CHAPTER 18

Ex-con Olofsson, the man who’d been knocked out by a freshly saved prison colleague at a pub in Södermalm, came to after only a few minutes. He was rude to the ambulance crew who had just arrived, swore at the poor waitress who wanted to be paid, threw the remaining glass of Cabernet Sauvignon at the wall, and staggered off. In less than half an hour he was at the home of his brother Olofsson (it is not unusual, in ex-con circles, to skip people’s first names). As soon as the little brother had explained the situation to his big brother, Olofsson and Olofsson immediately took off for the Sea Point Hotel to dispense justice.

The hotel appeared deserted. There were a couple of confused guests standing in the lobby, wondering where the receptionist might be: they couldn’t access the keys to their rooms. Another guest had been waiting to check in for at least ten minutes.

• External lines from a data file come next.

/-! ### Machine/Host.lean -/

@[simp] theorem State.flushRings_moveTable (s : State) (rs : List Nat) : (s.flushRings rs).moveTable = s.moveTable :=
  State.foldl_moveTable (fun s r => s.flushCpl_moveTable r _) _ _

@[simp] theorem execRingReadFail_endsFresh {s : State} (h : freshTable s.moveTable) (ring : RingId) : endsFresh (execRingReadFail ring s) := by
  unfold execRingReadFail
  dsimp only
  repeat' split
  all_goals simp [h]

@[simp] theorem State.ringAborted_fresh {s : State} (h : freshTable s.moveTable) (r : Nat) : freshTable (s.ringAborted r).moveTable := by
  simp [State.ringAborted, h]

@[simp] theorem State.hostDown_fresh {s : State} (h : freshTable s.moveTable) : freshTable (s.hostDown).moveTable := by simp +contextual [State.hostDown, h]
@[simp] theorem execVfFlr_endsFresh {s : State} (h : freshTable s.moveTable) (vf : Fin 32) : endsFresh (execVfFlr vf s) := by simp +contextual [execVfFlr, h]
/-! ### Machine/Huller.lean -/

@[simp] theorem execBankTaskEnd_endsFresh {s : State} (h : freshTable s.moveTable) (core : CoreId) (bank : Fin 32) (flips : List (Nat × Nat))
    (ecc : List (Nat × Ecc)) :
    endsFresh (execBankTaskEnd core bank flips ecc s) := by
  unfold execBankTaskEnd
  extract_lets c part
  split
  · simpa using h
  extract_lets base o ra words before s1 ended bs once s2 q task bad count chaff torn good per struck rec s3 s4 s5
  have h1 : freshTable s1.moveTable := State.foldl_fresh h (fun s e hs => State.ite_fresh (by simpa using hs) hs) _
  have h2 : freshTable s2.moveTable := by simpa [s2, once] using h1
  have h3 : freshTable s3.moveTable := State.ite_fresh (by simpa using h1) h1
  have hended (t : State) : (ended t).moveTable = t.moveTable := by simp [ended]
  have h5 : freshTable s5.moveTable := by simpa [s5, s4, hended] using h3
  refine endsFresh.ite (by simpa using h) (endsFresh.ite ?_ ?_)
  · simp [hended, h2]
  · exact endsFresh.ite (by simpa using h5) (by simpa using h5)

end Sys2Proof.Machine

namespace Sys2Proof.Machine
open Host (Outcome)

/-! ## The commands

What the commands of each file of the model do to the table of moves. Those without a lemma of their own do it through the functions above alone: the
ones that branch on more than a condition stand in the second lemma of their file. -/

section
variable {s : State} (h : freshTable s.moveTable)
include h

theorem State.dci_endsFresh {n : Nat} {cp : Bool} {f : State → State} (hf : (f s).moveTable = s.moveTable) : endsFresh (s.dci n cp f) :=
  (State.dci_leavesMoves hf).endsFresh h

theorem execMoveComplete_endsFresh (id : Nat) : endsFresh (execMoveComplete id s) := by
  unfold execMoveComplete
  split
  · simpa using h
  · refine endsFresh.ite (by simpa using h) ?_
    extract_lets s1
    have h1 : freshTable s1.moveTable := (State.filter_fresh h _).of_eq (State.endReleases_moveTable _)
    clear_value s1
    split
    · simp [h1]
    · simp +zetaDelta [h1]

theorem execStallCollectionClose_endsFresh (others : List Handshake) : endsFresh (execStallCollectionClose others s) := by
  unfold execStallCollectionClose
  split
  · simpa using h
  · refine endsFresh.ite (by simpa using h) ?_
    extract_lets l s1 fields s2 facing s3 s4
    have h2 : freshTable s2.moveTable := State.foldl_fresh (s := s1) h (fun s x hs => State.ite_fresh (by simpa using hs) hs) _
    have h3 : freshTable s3.moveTable := State.foldl_fresh h2 (fun s x hs => by simpa using hs) _
    have h4 : freshTable s4.moveTable := by
      refine State.foldl_fresh h3 (fun s x hs => ?_) _
      split <;> simpa using hs
    exact (endsFresh_next _).mpr (State.foldl_fresh (State.ite_fresh h4 (by simpa using h4)) (fun s f hs => State.resetField_fresh hs f) _)

theorem execRetireCopyDone_endsFresh : endsFresh (execRetireCopyDone s) := by
  unfold execRetireCopyDone
  repeat' split
  all_goals simp [h]

theorem links_endsFresh :
    (∀ plot inward lane flit got, endsFresh (execHeadlandFlitReceive plot inward lane flit got s)) ∧ (∀ port, endsFresh (execPortEnable port s)) ∧
    (∀ port, endsFresh (execPortRetrain port s)) ∧ (∀ port on, endsFresh (execPortForceFi port on s)) ∧
    (∀ port rxBad txBad, endsFresh (execPartnerSignalDetect port rxBad txBad s)) ∧ (∀ port, endsFresh (execTrainingDone port s)) ∧
    (∀ port flit, endsFresh (execHello port flit s)) ∧ (∀ port flit fixed, endsFresh (execIdle port flit fixed s)) ∧
    (∀ port flit, endsFresh (execFaultIdle port flit s)) ∧ (∀ port, endsFresh (execLossOfLock port s)) ∧
    (∀ port, endsFresh (execFecUncorrectable port s)) := by
  simp [execHeadlandFlitReceive, execPortEnable, execPortRetrain, execPortForceFi, execPartnerSignalDetect, execTrainingDone, execHello, execIdle,
    execFaultIdle, execLossOfLock, execFecUncorrectable, h]

theorem links_branches_endsFresh :
    (∀ fid flit, endsFresh (execMeshFlitReceive fid flit s)) ∧ (∀ port, endsFresh (execRetryTimeout port s)) := by
  refine ⟨?_, ?_⟩
  all_goals intros
  all_goals simp only [execMeshFlitReceive, execRetryTimeout]
  all_goals repeat' split
  all_goals simp [h]

theorem replay_endsFresh :
    (∀ ring, endsFresh (execReplayQuiesced ring s)) := by
  simp [execReplayQuiesced, h]

theorem replay_branches_endsFresh :
    endsFresh (execFaultConfirmed s) ∧ (∀ core, endsFresh (execCoreSubstitutionDone core s)) := by
  refine ⟨?_, ?_⟩
  all_goals intros
  all_goals simp only [execFaultConfirmed, execCoreSubstitutionDone]
  all_goals repeat' split
  all_goals simp [h]

theorem reshard_endsFresh :
    (∀ p, endsFresh (execRshAbort p s)) := by
  simp [execRshAbort, h]

theorem reshard_branches_endsFresh :
    endsFresh (execRshJobPlace s) ∧ (∀ p, endsFresh (execRshWaitDone p s)) ∧ (∀ p, endsFresh (execRshTimeout p s)) := by
  refine ⟨?_, ?_, ?_⟩
  all_goals intros
  all_goals simp only [execRshJobPlace, execRshWaitDone, execRshTimeout]
  all_goals repeat' split
  all_goals simp [h]

theorem rings_endsFresh :
    (∀ ring cpl val, endsFresh (execRingBaseWrite ring cpl val s)) ∧ (∀ ring val, endsFresh (execRingCfgWrite ring val s)) ∧
    (∀ ring val, endsFresh (execCplHeadWrite ring val s)) ∧ (∀ ring, endsFresh (execRingReset ring s)) ∧ (∀ ring, endsFresh (execRingResume ring s)) := by
  simp [execRingBaseWrite, execRingCfgWrite, execCplHeadWrite, execRingReset, execRingResume, h]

He told Olofsson and Olofsson that he had rung the lobby bell to no avail, and when he had called the hotel from his cell phone, he had been the closest person available to answer the phone on the desk.

“Have you two booked a room as well?” asked the man.

“No,” said Olofsson.

“We haven’t,” said Olofsson.

And then they left, grabbed a can of gasoline from the car, walked to the back of the building, and set it alight.

To make a point.

What sort of point was unclear.

Things often turned out this way when the brothers were together. Olofsson was almost as temperamental as his brother.

One hour later, the incident commander from Huddinge fire station decided there was no point in calling for reinforcements. The property was engulfed in flames and lost, but there was no breeze and the conditions were otherwise favorable, so no nearby property was in danger. All they could do was to allow the hotel to finish burning. It was impossible to be certain at the moment, but witness statements indicated that no one had been trapped inside, and that two unknown men had purposely started the fire. Legally, this was tantamount to arson.

Given that no one seemed to have come to harm, the newsworthiness of the event should have been limited, from a national perspective . . . if an alert night-shift editor at Expressen hadn’t remembered where the interview with the guy known as Hitman Anders had been held. That must have been a year or three ago by now, but the hitman had lived there. Might he still? After some hasty but effective journalistic work, the next day’s headline was drafted:

War in the Underworld:

HITMAN

ANDERS

On the Run from

ARSON

ATTACK

Two full pages in the paper, including, among other things, a full recap of how mortally dangerous Hitman Anders was said to be, accompanied by speculation about the causes of what was presumed to be an attempted murder. Plus the assumption that the hitman, who had not died in the fire, might be somewhere out there—on the run!—looking for a new place to settle. Perhaps somewhere near you!

A frightened nation is a nation that buys evening papers.

* * *

According to the receptionist, the fact that the Sea Point Hotel had burned to the ground was perfectly wonderful for two reasons and seriously unfortunate for one. The priest and Hitman Anders asked him to elucidate.

Well, first and foremost, the hotel owner, that old porn lover and cheapskate, had lost his main source of income—which was great! If the receptionist remembered correctly, the owner had also considered it unmanly to pay several thousand kronor per year to insure the premises. Which meant he had no fire insurance: even better.

“Unmanly?” said the priest.

“Sometimes the line between manliness and sheer stupidity can be razor-thin.”

“What do you think, in this case?”

The receptionist gave an honest answer: given how things had turned out, it seemed stupidity had won the match, though manliness had been in the lead for quite some time.

The priest refrained from digging deeper into masculine wisdom and foolishness. Instead, she asked her receptionist to continue his theme of good versus bad.

Right. It was also good that all the fingerprints, personal effects and anything else that might have identified the receptionist and the priest had also gone up in smoke. The priest and the receptionist were more incognito than ever.

More or less like Hitman Anders—only the exact opposite. The newspapers, with Expressen in the lead, were repeating the story of the dangerous man and piling on very good pictures of him. There was no chance that the hitman would be allowed to leave the camper with anything less than a blanket over his head. And there was no chance that he would be allowed to leave the camper with a blanket over his head, because just think of the attention it would attract. In short, Hitman Anders was not allowed to leave the camper.

* * *

The next day, the newspapers offered a second helping in the form of further information about Sweden’s most exciting person of the moment. The rumors of his crimes had spread so far that at least a handful of the diaspora of small-time criminals called up a contact at the newspaper to earn a thousand kronor in tip money: “Yeah, listen, that bastard went and took advance payment to off people, and then he took off with the dough but didn’t do the jobs. Easy money, heh heh, but how much longer d’you think he’ll live now?”